**DATASET ENTRIES**
-- ==== Sys2Proof/Tests/Slice0.lean ====
section
/-! SUPPORT. Small tests, with expected values from spec/95_test_vectors.md, and a witness for every statement that has
hypotheses. -/
namespace Sys2Proof.Tests

open Sys2Proof Sys2Proof.Machine

/-! ## Well-formedness: each check refuses an ill-formed request -/

theorem test_wf_refuses_wide_select : ({ op := 8 } : Request).wellFormed = false := by decide
theorem test_wf_refuses_wide_data_byte : ({ op := 0, data := [0, 256] } : Request).wellFormed = false := by decide
theorem test_wf_refuses_wide_fval : ({ op := 1, fval := 2 ^ 64 } : Request).wellFormed = false := by decide
theorem test_wf_refuses_fx_above_s32 : ({ op := 2, fx := 2147483648 } : Request).wellFormed = false := by decide
theorem test_wf_refuses_fx_below_s32 : ({ op := 2, fx := -2147483649 } : Request).wellFormed = false := by decide
theorem test_wf_refuses_wide_cmd : ({ op := 3, cmd := 256 } : Request).wellFormed = false := by decide
theorem test_wf_refuses_encode_fval : ({ op := 3, fval := 2 ^ 64 } : Request).wellFormed = false := by decide
theorem test_wf_refuses_flag_two : ({ op := 3, flag := 2 } : Request).wellFormed = false := by decide
theorem test_wf_refuses_wide_buf_byte : ({ op := 4, buf := [256] } : Request).wellFormed = false := by decide

/-! ## Decoding: the words of R70 and encodings of the programs of 95_test_vectors.md section 7 -/

theorem test_decode_crc8 : decodeTableWord 3 0b000 = some (.crc8 []) := by decide
theorem test_decode_scale_enc : decodeTableWord 3 0b001 = some (.scaleEnc 0) := by decide
theorem test_decode_scale_dec : decodeTableWord 3 0b010 = some (.scaleDec 0) := by decide
theorem test_decode_encode : decodeTableWord 3 0b011 = some (.encode 0 0 false) := by decide
theorem test_decode_decode : decodeTableWord 3 0b100 = some (.decode []) := by decide
theorem test_decode_reserved : decodeRequest { op := 5 } = .error .reservedOpsel := by decide

/-- P1 line 1: `op=3 cmd=0x01 fval=0x405FE00000000000 flag=1`. -/
theorem test_decode_p1_line1 :
    decodeRequest { op := 3, cmd := 0x01, fval := 0x405FE00000000000, flag := 1 } =
      .ok (.encode 0x01 0x405FE00000000000 true) := by decide

/-- P4 line 1: the literal 0.29 is 0x3FD28F5C28F5C28F. -/
theorem test_literal_nearest : floatPattern (.decimal false 29 (-2)) = 0x3FD28F5C28F5C28F := by decide +kernel

/-- R120, R125: the written-out 1000.0 is to_f64 of SCALE. -/
theorem test_scale_constant : toF64 Config.scale = scaleF64 := by decide +kernel

/-! ## Operations: vectors of 95_test_vectors.md -/

/-- CRC-11, the check value of R103. -/
theorem test_crc8_check_value : crc8 [0x31, 0x32, 0x33, 0x34, 0x35, 0x36, 0x37, 0x38, 0x39] = 0xF4 := by decide +kernel
/-- CRC-9. -/
theorem test_crc8_all_ones : crc8 [0xFF, 0xFF, 0xFF, 0xFF, 0xFF, 0xFF] = 0x48 := by decide +kernel

/-- SCL-11: the two modes differ, and a negative value truncates toward zero. -/
theorem test_scale_enc_modes :
    scaleEncode .binary64Rne 0xBFD28F5C28F5C28F = .ok (-290) ∧
    scaleEncode .exactReal 0xBFD28F5C28F5C28F = .ok (-289) := by decide +kernel
/-- SCL-17 and SCL-18: the lower edge. -/
theorem test_scale_enc_low_edge :
    scaleEncode .binary64Rne 0xC140624DD3126E97 = .ok 0x80000000 ∧
    scaleEncode .binary64Rne 0xC140624DD3126E98 = .error .valueRange := by decide +kernel

/-- SCD-7. -/
theorem test_scale_dec_smallest : scaleDecode 0x80000000 = 0xC140624DD2F1A9FC := by decide +kernel
/-- SCD-9. -/
theorem test_scale_dec_inexact : scaleDecode 999 = 0x3FEFF7CED916872B := by decide +kernel

/-- ENC-3. -/
theorem test_encode_worked_example :
    encodeFrame .binary64Rne 0x01 0x405FE00000000000 true =
      .ok [0xAA, 0x01, 0x0C, 0xF2, 0x01, 0x00, 0x01, 0xFC, 0x55] := by decide +kernel
/-- ENC-21: negative truncation. -/
theorem test_encode_negative :
    encodeFrame .binary64Rne 0x27 0xBFFFFF972474538F true =
      .ok [0xAA, 0x27, 0x31, 0xF8, 0xFF, 0xFF, 0x01, 0x98, 0x55] := by decide +kernel

/-- DEC-10: reserved FLAGS bits are ignored. -/
theorem test_decode_flags_ff :
    decodeFrame [0xAA, 0x01, 0x0C, 0xF2, 0x01, 0x00, 0xFF, 0x08, 0x55] =
      .ok { cmd := 0x01, value := 0x405FE00000000000, valueFx := 127500, flag := true } := by decide +kernel
/-- DEC-11: SOF and CRC both wrong. -/
theorem test_decode_framing_first :
    decodeFrame [0xAB, 0x01, 0x0C, 0xF2, 0x01, 0x00, 0x01, 0x00, 0x55] = .error .framing := by decide +kernel

/-- Program P3: the whole stream in one batch. -/
theorem test_service_p3 :
    service [0x13, 0xAA, 0x00, 0xAA, 0x01, 0x0C, 0xF2, 0x01, 0x00, 0x01, 0xFC, 0x55, 0xAA, 0x02, 0x18, 0xFD, 0xFF, 0xFF,
      0x00, 0x6E, 0x55, 0xAA, 0xAA, 0xFF, 0xFF, 0xFF, 0xFF, 0x01, 0xD9, 0x55, 0xAA, 0x01] =
    ([0xAA, 0x01],
      [{ cmd := 0x01, value := 0x405FE00000000000, valueFx := 127500, flag := true },
       { cmd := 0xAA, value := 0xBF50624DD2F1A9FC, valueFx := -1, flag := true }]) := by decide +kernel

/-- R73: a reserved OPSEL completes with ILLEGAL_OP as the first request after reset. -/
theorem test_step_reserved :
    step (State.reset.withFetchWord 8 6) =
      .next { State.reset with
        program := [.request 0 { op := 6 }], pc := 1, vars := [(0, .error .illegalOp)] } := rfl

**WHAT YOU ARE ASKED TO DO**
Everything from the line containing "cmd := 0x01, fval" through the line containing "is 0x3FD28F5C28F5C28F. -/" in the material above should be retyped exactly, both ends included, and nothing more.

**ANSWER BOX**
    decodeRequest { op := 3, cmd := 0x01, fval := 0x405FE00000000000, flag := 1 } =
      .ok (.encode 0x01 0x405FE00000000000 true) := by decide

/-- P4 line 1: the literal 0.29 is 0x3FD28F5C28F5C28F. -/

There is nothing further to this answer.